This is highly debatable. Some people think IS is very useful while others think it's junk. I'm just a newbie but I personally value image stabilization very highly. When I was looking for an ultra-zoom camera, I ruled out all cameras without IS (which narrowed it down it only 3 cameras if I remember correctly ). The reasons I value image stabilization highly are because:

(i) I do not plan to use a tripod. I have no intention of carrying around a tripod--at least for now. Given that, image stabilization will help a lot. Pictures that turn out blurry (due to hand shake) can be taken with an IS camera.

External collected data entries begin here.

-- ==== Sys2Proof/Machine/Ucode.lean ====
section
/-!
DEFINITION. The microcode engine of a sequencer (ch. 8): the microword (R187), the next address and its guards (R188, R189), the trap
table (R191), the row map (R192), and parity with its one replay (R195). What the micro-operations inside a class do is internal to the
maker; what an instruction does stands with the instruction.
-/
namespace Sys2Proof.Machine

/-! ### The microword (R187) -/

/-- UOP. -/
def uOp (w : Nat) : Nat := bits w 26 6
/-- CLEN, in core cycles. -/
def uCycles (w : Nat) : Nat := 2 ^ bits w 24 2
/-- RP: the word is a restart point. -/
def uRestart (w : Nat) : Bool := bit w 23
/-- The branch class, which carries a target and has no LAST bit. -/
def uBranch (w : Nat) : Bool := decide (0x38 ≤ uOp w ∧ uOp w ≤ 0x3C)
/-- The target of the branch class. -/
def uTarget (w : Nat) : Nat := bits w 0 14
/-- LAST: the word ends the instruction. -/
def uLast (w : Nat) : Bool := !uBranch w && bit w 22

/-- The 33 bits of a location hold with its parity bit, taken as even parity (DESIGN CHOICE, log entry 164). -/
def uParity (w : BitVec 33) : Bool := ((List.range 33).filter (bit w.toNat)).length % 2 == 0

/-! ### The next address (R188, R189) -/

/-- A microaddress that is used: ROM and patch RAM. -/
def uUsed (ua : Nat) : Bool := decide (ua < 0x2800)

/-- Where the engine goes after a word. -/
inductive UNext where
  | go (e : UEng)
  | dispatch
  | check
  deriving DecidableEq, Repr

/-- The incrementer: a step beyond 0x1FFF or 0x27FF is a machine check. -/
def uInc (e : UEng) : UNext := if e.ua = 0x1FFF ∨ e.ua = 0x27FF then .check else .go { e with ua := e.ua + 1 }

/-- A jump to an address: one that is not used is a machine check. -/
def uJump (e : UEng) (ua : Nat) : UNext := if uUsed ua then .go { e with ua := ua } else .check

/-- The next address after word `w` at `e.ua`, where `taken` says whether its condition holds. -/
def uNext (e : UEng) (w : Nat) (taken : Bool) : UNext :=
  match uOp w with
  | 0x38 => uJump e (uTarget w)
  | 0x39 => if taken then uJump e (uTarget w) else uInc e
  | 0x3A => if 4 ≤ e.calls.length then .check else uJump { e with calls := (e.ua + 1) :: e.calls } (uTarget w)
  | 0x3B => match e.calls with
    | [] => .check
    | a :: rest => uJump { e with calls := rest } a
  | 0x3C => uJump e (uTarget w)
  | 0x3D => .dispatch
  | 0x3E => .check
  | 0x3F => .check
  | _ => if uLast w then .dispatch else uInc e

/-- What a fetch gives: clean replays, the microaddress or trap-table entry read, and the word, none where the replay fails too. -/
structure URead where
  replays : Nat
  ua : Nat
  word : Option Nat
  deriving DecidableEq, Repr

/-- What the words of a command show: where the engine stands, clean replays, cycles of the words executed, the machine check that they
lead to (microaddress or 0x4000 + entry, and whether it is a persistent parity error), and whether the stretch ends there. -/
structure UWalk where
  eng : UEng
  replays : Nat := 0
  cycles : Nat := 0
  check : Option (Nat × Bool) := none
  stop : Bool := false
  deriving DecidableEq, Repr

/-! ### The stores (R191, R192) -/

namespace Block

/-- The engine of sequencer `p`. -/
def engine (b : Block) (p : Nat) : UEng := b.uc.eng.getD p {}
/-- The engine of sequencer `p` set. -/
def setEngine (b : Block) (p : Nat) (e : UEng) : Block := { b with uc := { b.uc with eng := b.uc.eng.set p e } }

/-- The valid trap-table entry that a fetch address in ROM matches (R191): its index and the patch-RAM microaddress that it gives. -/
def trapAt (b : Block) (ua : Nat) : Option (Nat × Nat) :=
  if 0x2000 ≤ ua then none
  else
    match b.uc.image with
    | none => none
    | some img =>
      let hit := fun (t : Bool × Nat × Nat) => t.1 && t.2.1 == ua
      (img.patch.traps.find? hit).map (fun t => (img.patch.traps.findIdx hit, 0x2000 + t.2.2 % 2048))

/-- The word that the stores hold at a microaddress. -/
def uHeld (b : Block) (ua : Nat) : Nat :=
  if ua < 0x2000 then Config.romWord ua % 2 ^ 32
  else match b.uc.image with
    | none => 0
    | some img => img.patch.words.getD (ua - 0x2000) 0

/-- The spare row to which row `row` of sequencer `p` is redirected. -/
def spareRow (b : Block) (p row : Nat) : Option Nat := (b.uc.rows.find? (fun x => x.1 == p && x.2.1 == row)).map (fun x => x.2.2)

/-- The place that a microaddress names in sequencer `p` (R192): a row of the patch RAM that is redirected lies in its spare row, the
spare rows standing above the 256 rows. -/
def uPlace (b : Block) (p ua : Nat) : Nat :=
  if ua < 0x2000 then ua
  else match b.spareRow p ((ua - 0x2000) / 8) with
    | some s => 0x2800 + 8 * s + ua % 8
    | none => ua

/-- A word or trap-table entry that the scrub has found bad (R198). -/
def uBad (b : Block) (p place : Nat) : Bool := b.uc.bad.contains (p, place)

/-! ### A fetch (R195) -/

/-- The word at microaddress `ua`, which may show a parity error at the first fetch and at the replay. -/
def uWord (b : Block) (p ua : Nat) (x : UFetch) : URead :=
  let held := b.uHeld ua
  let ok := fun (w : Option (BitVec 33)) => (w.map uParity).getD true
  let val := fun (w : Option (BitVec 33)) => (w.map (fun v => v.toNat % 2 ^ 32)).getD held
  if b.uBad p (b.uPlace p ua) then ⟨0, ua, none⟩
  else if ok x.first then ⟨0, ua, some (val x.first)⟩
  else if ok x.again then ⟨1, ua, some (val x.again)⟩
  else ⟨0, ua, none⟩

/-- A fetch at microaddress `ua`, through the trap table. -/
def uFetch (b : Block) (p ua : Nat) (x : UFetch) : URead :=
  match b.trapAt ua with
  | none => b.uWord p ua x
  | some (i, a) =>
    if x.trap.val = 2 ∨ b.uBad p (0x4000 + i) then ⟨0, 0x4000 + i, none⟩
    else
      let r := b.uWord p a x
      { r with replays := r.replays + b01 (x.trap.val == 1) }

/-! ### A stretch of a routine -/

/-- One word fetched and executed. With service due, a restart point is fetched and not executed (R199), and so is the first word of an
instruction. -/
def uStep (b : Block) (p : Nat) (due first : Bool) (w : UWalk) (x : UFetch) : UWalk :=
  if w.stop then w
  else
    let e := match x.ua with
      | some a => { w.eng with ua := a.val }
      | none => w.eng
    let r := b.uFetch p e.ua x
    let w := { w with eng := e, replays := w.replays + r.replays }
    match r.word with
    | none => { w with check := some (r.ua, true), stop := true }
    | some v =>
      if due && (first || uRestart v) then { w with stop := true }
      else
        let w := { w with cycles := w.cycles + uCycles v }
        match uNext { e with ua := r.ua } v x.taken with
        | .go e => { w with eng := e }
        | .dispatch => { w with stop := true }
        | .check => { w with check := some (r.ua, false), stop := true }

/-- The words fetched after the first. -/
def uRun (b : Block) (p : Nat) (due : Bool) (ws : List UFetch) (w : UWalk) : UWalk := ws.foldl (fun w x => b.uStep p due false w x) w

/-- The words that error `e` shows in sequencer `p`: from the dispatch of opcode `op`, whose first word is always fetched, or, in the middle
of an instruction, from where the engine stands. -/
def uWalk (b : Block) (p : Nat) (op : Option Nat) (due : Bool) (e : SeqErr) : UWalk :=
  let ws := match e with
    | .micro ws _ => ws
    | _ => []
  match op with
  | none => b.uRun p due ws { eng := b.engine p }
  | some o =>
    let w : UWalk := { eng := { b.engine p with ua := o } }
    let r := b.uFetch p o {}
    match r.word, ws with
    | none, _ => { w with check := some (r.ua, true), stop := true }
    | some _, [] => w
    | some _, x :: rest => b.uRun p due rest (b.uStep p due x.ua.isNone w x)

/-- The clean replays of a command counted and paid for, 4 core cycles each (R190, R195), with the words executed before a machine check,
and the engine brought up to date; a command that shows nothing leaves it. -/
def uPay (b : Block) (f p : Nat) (e : SeqErr) (w : UWalk) : Block :=
  match e with
  | .micro _ _ =>
    let n := 4 * w.replays + (if w.check.isSome then w.cycles else 0)
    ((b.updSeq f (fun q => { q with cycles := q.cycles + n })).count (8 * p) UC_SEQ.REPLAYS w.replays).setEngine p w.eng
  | _ => b

/-- A row of the patch RAM of sequencer `p` mapped to the next spare row (R192); none left, nothing changes. -/
def rowMapTo (b : Block) (p row : Nat) : Block :=
  let n := b.get (8 * p) UC_SEQ.SPARE_ROWS
  if 64 ≤ n then b
  else { b.set (8 * p) UC_SEQ.SPARE_ROWS (n + 1) with
    uc := { b.uc with rows := (p, row, n) :: b.uc.rows.filter (fun x => !(x.1 == p && x.2.1 == row)) } }

/-- An error of a control store recorded in UC_SEQ (R196, R198, R200): microaddresses below 0x2000 are ROM, to 0x27FF patch RAM;
values from 0x4000 on name entry `ua - 0x4000` of the trap table. -/
def ucRecord (b : Block) (p ua : Nat) (scrub : Bool) : Block :=
  let b := (b.set (8 * p) UC_SEQ.MC_TICK b.tick16).setFlag (8 * p) UC_SEQ.SCRUB scrub
  if ua < 0x2000 then (b.set (8 * p) UC_SEQ.MC_UADDR ua).set (8 * p) UC_SEQ.MC_WHERE 1
  else if ua < 0x4000 then (b.set (8 * p) UC_SEQ.MC_UADDR ua).set (8 * p) UC_SEQ.MC_WHERE 2
  else (b.set (8 * p) UC_SEQ.MC_UADDR (ua - 0x4000)).set (8 * p) UC_SEQ.MC_WHERE 3

/-- A patch-RAM row with a persistent error waits for its repair (R198). -/
def rowAsk (b : Block) (p ua : Nat) : Block :=
  if 0x2000 ≤ ua ∧ ua < 0x2800 then
    { b with flt := { b.flt with rowDue := b.flt.rowDue ++ [(p, (ua - 0x2000) / 8)] } }
  else b

end Block
end Sys2Proof.Machine
end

(ii) Since I was interested in an ultra-zoom camera, I think image stabilization is far more important than in a low-zoom (3x, 4x) camera. At high zooms, even a small movement can make the picture blurry and I really think IS is very benefitial.

(iii) I valued video, unlike many people here, and I figure IS will help the video a lot. Video can look horrible if the camera shakes (even a problem on camcorders) and IS is something that should help...

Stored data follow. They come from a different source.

/-- The oldest non-real-time request beyond its target (R341). -/
def starved (b : Block) (rs : List HReq) : Option HReq :=
  rs.find? (fun r => decide (2 ≤ r.port) && decide (b.get (8 * r.port) HBM_PORT.TARGET < b.time.now - r.at_))

/-- The request granted on pseudo-channel `p` (R341). -/
def pick (b : Block) (p : Nat) : Option HReq :=
  match b.candidates p with
  | [] => none
  | r :: rs =>
    let best := rs.foldl b.better r
    if (Sparse.get 0 p b.hbm.grants + 1) % 16 = 0 then some ((b.starved (r :: rs)).getD best) else some best

/-- Intervals of refresh owed by pseudo-channel `p`. -/
def owed (b : Block) (p : Nat) : Nat := Sparse.get 0 p b.hbm.owed

/-- The highest urgency among real-time requests on pseudo-channel `p` (R343). -/
def rtUrgency (b : Block) (p : Nat) : Option Nat :=
  ((b.hbm.reqs.filter (fun r => b.pgPc r.page == p && decide (r.port ≤ 1))).map b.urgency).max?

/-- Refresh is issued on pseudo-channel `p` unless a real-time request of higher urgency postpones it; at the budget it is
forced (R343). An issued refresh pays every interval owed. -/
def refresh (b : Block) (p : Nat) : Block :=
  let u := refreshUrgency (b.flag 0 HBM_STAT.HOT) (b.owed p)
  let paid := fun b : Block => { b with hbm := { b.hbm with owed := Sparse.set 0 p 0 b.hbm.owed } }
  if b.owed p = 0 then b
  else if u = 4 then paid (b.count 0 HBM_EVCNT.FORCED_REF 1)
  else if (b.rtUrgency p).any (fun x => decide (u < x)) then b
  else paid b

/-! ### Retirement of pages (R335, R337, R338) -/

/-- Pages backed by pseudo-channel `p`. -/
def backedBy (b : Block) (p : Nat) : Nat :=
  match Sparse.get 0 p b.hbm.backed with
  | 0 => 32768
  | n + 1 => n

/-- One page more or less behind pseudo-channel `p`. -/
def setBacked (b : Block) (p n : Nat) : Block := { b with hbm := { b.hbm with backed := Sparse.set 0 p (n + 1) b.hbm.backed } }

/-- The pseudo-channel that gives the spare frame for a page of pseudo-channel `p`, if any has one (R335). -/
def sparePc (b : Block) (p : Nat) : Option Nat :=
  let free := fun x => b.get (16 * x) HBM_PC.SPARE_FREE
  if b.get (16 * p) HBM_PC.STATE = 0 ∧ 0 < free p then some p
  else (List.range 32).foldl (fun best x =>
    if b.get (16 * x) HBM_PC.STATE = 0 ∧ 0 < free x then
      match best with
      | none => some x
      | some y => if free y < free x then some x else best
    else best) none

/-- The next spare frame of pseudo-channel `p`, taken (R334): spare frames are used in ascending order. -/
def takeFrame (b : Block) (p : Nat) : Block × Nat :=
  let n := b.get (16 * p) HBM_PC.SPARE_FREE
  (b.set (16 * p) HBM_PC.SPARE_FREE (n - 1), 36864 - n)

/-- A page with no frame left enters RETIRED; a FREE one is no longer counted (R335). -/
def pageGone (b : Block) (page : Nat) : Block :=
  let b := if b.pgState page = 0 then b.set 0 DIR_STAT.FREE (b.get 0 DIR_STAT.FREE - 1) else b
  let pc := b.pgPc page
  (b.pgSet 4 page).setBacked pc (b.backedBy pc - 1)

/-- Page `page` moves to a frame of pseudo-channel `pc`: only PC and FRAME of its entry change, and RPLY returns to 0
(R334). -/
def pageMove (b : Block) (page pc frame : Nat) : Block :=
  let o := b.pgPc page
  let b := b.setBacked o (b.backedBy o - 1)
  let b := b.setBacked pc (b.backedBy pc + 1)
  ((b.set (16 * page) DIR_ENT0.PC pc).set (16 * page) DIR_ENT0.FRAME frame).set (16 * page) DIR_ENT0.RPLY 0

/-- The refetch of page `n` is asked for: by the controller itself from the mirror, or through the refetch queue (R339). -/
def refetchAsk (b : Block) (n : Nat) : Block :=
  let b := b.count 0 HBM_EVCNT.REFETCH 1
  let b := { b with hbm := { b.hbm with refetch := b.hbm.refetch ++ [n] } }
  if b.flag 0 HBM_MIRROR.EN then { b with hbm := { b.hbm with refBusy := b.hbm.refBusy ++ [n] } }
  else
    let b := if b.hbm.refq.length < 64 then { b with hbm := { b.hbm with refq := b.hbm.refq ++ [n] } }
      else { b with hbm := { b.hbm with refWait := b.hbm.refWait ++ [n] } }
    b.arrive (514 + b.pgPc n)

/-- Page `n` is logged in HBM_LOST; the log keeps the oldest 64 entries (R351). -/
def lostLog (b : Block) (n : Nat) : Block :=
  let w := 2 ^ 63 + b.pgOwner n * 2 ^ 56 + b.pgUnit n * 2 ^ 52 + b.tick16 * 2 ^ 32 + n
  if b.hbm.lost.length < 64 then { b with hbm := { b.hbm with lost := b.hbm.lost ++ [w] } } else b

/-- Results of field `f` carry LOST_CAPTURE from now until its next START_STEP (R338). -/
def captureLost (b : Block) (f : Nat) : Block :=
  { b with res := { b.res with partials := Sparse.set 0 (16 + f) 1 b.res.partials } }

/-- What becomes of a page with unreadable words, by its owner kind (R338). -/
def pageDamaged (b : Block) (n : Nat) : Block :=
  if b.pgOwner n = 0 then b
  else if b.pgOwner n = 1 then
    if b.pgProt n then { b with hbm := { b.hbm with damaged := b.hbm.damaged ++ [n] } }.lostLog n
    else if b.hbm.refetch.contains n then b else b.refetchAsk n
  else
    let b := b.lostLog n
    if b.pgOwner n = 2 ∨ b.pgOwner n = 4 then b.captureLost (b.pgUnit n) else b

/-- A damaged page keeps its content where a refetch will bring it back; else its unreadable words are written as all ones. -/
def fillsOnes (b : Block) (n : Nat) : Bool := b.pgOwner n != 0 && (b.pgOwner n != 1 || b.pgProt n)

/-- Page `n` is retired: a spare frame is taken and the copy begins (R335, R337). -/
def pageRetire (b : Block) (n : Nat) : Block :=
  if b.hbm.copying.any (fun c => c.1 == n) ∨ b.pgState n = 4 then b
  else
    let old := b.pgPc n
    let b := b.count 0 HBM_EVCNT.PG_RET 1
    let b := match b.sparePc old with
      | none => b.pageGone n
      | some pc =>
        let r := b.takeFrame pc
        { r.1 with hbm := { r.1.hbm with copying := r.1.hbm.copying ++ [(n, pc, r.2)] } }
    b.arrive (514 + old)

/-- `k` parity replays of a word of page `n` on pseudo-channel `p`: each is counted, adds to RPLY and is one event (R336). -/
def replays (b : Block) (p n : Nat) : Nat → Block
  | 0 => b
  | k + 1 => (((b.count 0 HBM_EVCNT.REPLAYS 1).count (16 * n) DIR_ENT0.RPLY 1).fault (356 + p) 0).replays p n k

/-! ### Grants -/

/-- The latency of a granted request is recorded (R342). -/
def grantLatency (b : Block) (r : HReq) : Block :=
  let w := b.time.now - r.at_
  let b := b.set (8 * r.port) HBM_PORT.LAT_MAX (min 65535 (max w (b.get (8 * r.port) HBM_PORT.LAT_MAX)))
  if b.get (8 * r.port) HBM_PORT.TARGET < w then b.count (8 * r.port) HBM_PORT.OVER 1 else b

/-- The port reads pages (R340): Sower, host DMA, Keyring and sequencer data. -/
def readPort (p : Nat) : Bool := p == 0 || p == 4 || p == 5 || p == 6

/-- The first request equal to `r` is taken from the list. -/
def reqTake (r : HReq) : List HReq → List HReq
  | [] => []
  | x :: t => if x = r then t else x :: reqTake r t

end Block

/-- A grant on pseudo-channel `p` (R341): refresh first where it is due, then the request of highest urgency. A read word may
show `err` parity replays, persistent at 4; 32-bit word `bad` of the page is then unreadable (R336 to R338). -/
def hbmGrant (st : State) (p bad err : Nat) : State :=
  let b := st.blk
  if b.get 0 HBM_STAT.STATE ≠ 1 then st
  else
    let b := b.refresh p
    match b.pick p with
    | none => { st with blk := b }
    | some r =>
      let b := b.grantLatency r
      let n := Sparse.get 0 p b.hbm.grants
      let b := { b with hbm := { b.hbm with
        grants := Sparse.set 0 p ((n + 1) % 16) b.hbm.grants, reqs := Block.reqTake r b.hbm.reqs } }
      if err = 0 ∨ !Block.readPort r.port then { st with blk := b }
      else
        let b := b.replays p r.page (min err 3)
        if err = 4 then
          let ones := b.fillsOnes r.page
          { st with
            blk := (b.pageRetire r.page).pageDamaged r.page
            mem := if ones then Memory.setBytes st.mem (r.page * 32768 + 4 * (bad % 8192)) (2 ^ 32 - 1) 4 else st.mem }
        else if b.get 0 HBM_CTRL.RPLY_MAX ≤ b.get (16 * r.page) DIR_ENT0.RPLY then { st with blk := b.pageRetire r.page }
        else { st with blk := b }

namespace Block

/-- Pages with a listed state, that is all that are not FREE. -/
def pagesListed (b : Block) : List Nat :=
  b.regs.filterMap (fun c =>
    let a := c.1 / 64
    if c.1 % 64 = 60 ∧ 0x1000000 ≤ a ∧ a < 0x2000000 ∧ a % 16 = 0 then some ((a - 0x1000000) / 16) else none)

/-- Evacuation order (R348): ACTIVE pages first, then READY, FILLING and FREE. -/
def evacRank (st : Nat) : Nat := if st = 3 then 0 else if st = 2 then 1 else if st = 1 then 2 else 3

/-- Page `n` is the next that the evacuation of its pseudo-channel moves (R348). -/
def evacTurn (b : Block) (n : Nat) : Bool :=
  let p := b.pgPc n
  let rk := evacRank (b.pgState n)
  b.pgState n != 4 &&
  b.pagesListed.all (fun x => b.pgPc x != p || b.pgState x == 4 ||
    decide (rk < evacRank (b.pgState x)) || (rk == evacRank (b.pgState x) && decide (n ≤ x))) &&
  (rk != 3 || (List.range n).all (fun x => b.pgPc x != p || b.pgState x != 0))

The problem with image stabilization is that only a few cameras support it (the main ones I looked at were Canon Powershot S1 IS, Panasonic DMC-FZ3, and Konica Minolta Z2 (or maybe Z3--can't remember)). So what this means is that if you make IS a key requirement, your choices are less.

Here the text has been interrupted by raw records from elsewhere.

-- ==== Sys2Proof/Machine/Clear.lean ====
section
/-!
DEFINITION. Clear codes with their complements (R81, R86, R278, R290): which word a clear-code register accepts, and its write.
-/
namespace Sys2Proof.Machine

/-- Bits `[lo + w - 1 : lo]` of `v` and the complement at `nlo` agree. -/
def compl (v lo nlo w : Nat) : Bool := bits v lo w + bits v nlo w == 2 ^ w - 1

/-- The word of clear-code register `i` of a slice is accepted (R81, R86): 0 to 6 CLR_LVL, 7 CLR_FV, 8 CLR_FI, 9 WM_CLR_TH. -/
def slcClearWord (i v : Nat) : Bool :=
  if i < 7 then compl v 0 32 16 && lvlOk i (bits v 0 16)
  else if i = 7 then compl v 0 32 18 && decide (13108 ≤ bits v 0 18 ∧ bits v 0 18 ≤ 249036)
  else if i = 8 then compl v 0 32 18
  else compl v 0 32 12 && compl v 16 48 12 && thOk (bits v 0 12) && thOk (bits v 16 12)

/-- The word of clear-code register `i` of a regulator is accepted (R81, R86, R278): 0 DPS_CLR below VMAX, 1 DPS_LIM, 2
DPS_WM_CLR_TH. -/
def dpsClearWord (vmax i v : Nat) : Bool :=
  if i = 0 then compl v 0 48 16 && decide (bits v 0 16 ≤ vmax)
  else if i = 1 then compl v 0 48 16 && decide (bits v 0 16 ≤ 52428)
  else compl v 0 32 12 && compl v 16 48 12 && dpsThOk (bits v 0 12) && dpsThOk (bits v 16 12)

namespace Block

/-- A clear-code register of slice `s` set. -/
def slcClearSet (b : Block) (s i v : Nat) : Block :=
  let o := SLC s
  if i < 7 then (b.set (o + 8 * i) CLR_LVL.CODE (bits v 0 16)).set (o + 8 * i) CLR_LVL.NCODE (bits v 32 16)
  else if i = 7 then (b.set o CLR_FV.CODE (bits v 0 18)).set o CLR_FV.NCODE (bits v 32 18)
  else if i = 8 then (b.set o CLR_FI.CODE (bits v 0 18)).set o CLR_FI.NCODE (bits v 32 18)
  else (((b.set o WM_CLR_TH.LO (bits v 0 12)).set o WM_CLR_TH.HI (bits v 16 12)).set o WM_CLR_TH.NLO (bits v 32 12)).set o WM_CLR_TH.NHI
    (bits v 48 12)

/-- A clear-code register of regulator `r` set. -/
def dpsClearSet (b : Block) (r i v : Nat) : Block :=
  let o := DPS r
  if i = 0 then (b.set o DPS_CLR.CODE (bits v 0 16)).set o DPS_CLR.NCODE (bits v 48 16)
  else if i = 1 then (b.set o DPS_LIM.CODE (bits v 0 16)).set o DPS_LIM.NCODE (bits v 48 16)
  else (((b.set o DPS_WM_CLR_TH.LO (bits v 0 12)).set o DPS_WM_CLR_TH.HI (bits v 16 12)).set o DPS_WM_CLR_TH.NLO (bits v 32 12)).set o
    DPS_WM_CLR_TH.NHI (bits v 48 12)

/-- A write of a clear-code register: applied, or refused and reported to the unit (R86). -/
def slcClearWrite (b : Block) (s i v : Nat) : Block := if slcClearWord i v then b.slcClearSet s i v else b.fault s 0

/-- The same for a regulator (R86, R290). -/
def dpsClearWrite (b : Block) (r i v : Nat) : Block :=
  if dpsClearWord (b.get (DPS r) DPS_LIM.CODE) i v then b.dpsClearSet r i v else b.fault (322 + r) 0

end Block
end Sys2Proof.Machine
end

If you want to get an idea of IS, go to a store with camera displays (big electronic stores) and look at the camera with IS and without (you can shut it off on cameras). This really doesn't help THAT much because you can't really play around with it to one's liking. Another alternative is to read reviews.

Here is a video of IS demonstration on the Canon Powershot S1 IS courtesy dcresource.com (scroll to the middle where it has the video):
http://www.dcresource.com/reviews/ca...ew/index.shtml

Or get a direct link here (not sure if this works):
http://www.dcresource.com/reviews/ca...-review/is.mov

Here is another demonstration using Panasonic DMC-FZ3 (scroll to the middle):
http://www.dcresource.com/reviews/pa...ew/index.shtml

Direct link to video here:
http://www.dcresource.com/reviews/pa...mera_shake.mov

Here are some sample pics using Pansonic DMC-FZ20 (scroll to the bottom):
http://www.dpreview.com/reviews/panasonicfz20/page5.asp

----

Just to add to PhilR's thoughts, high speed memory card also becomes a requirement when shooting high-quality video. Video generally requires high-speed cards for sure. For example, according to some unconfirmed tests, Canon Powershot S1 IS requires a memory card with around 40x speed (around 2MB/s??) for the highest quality video.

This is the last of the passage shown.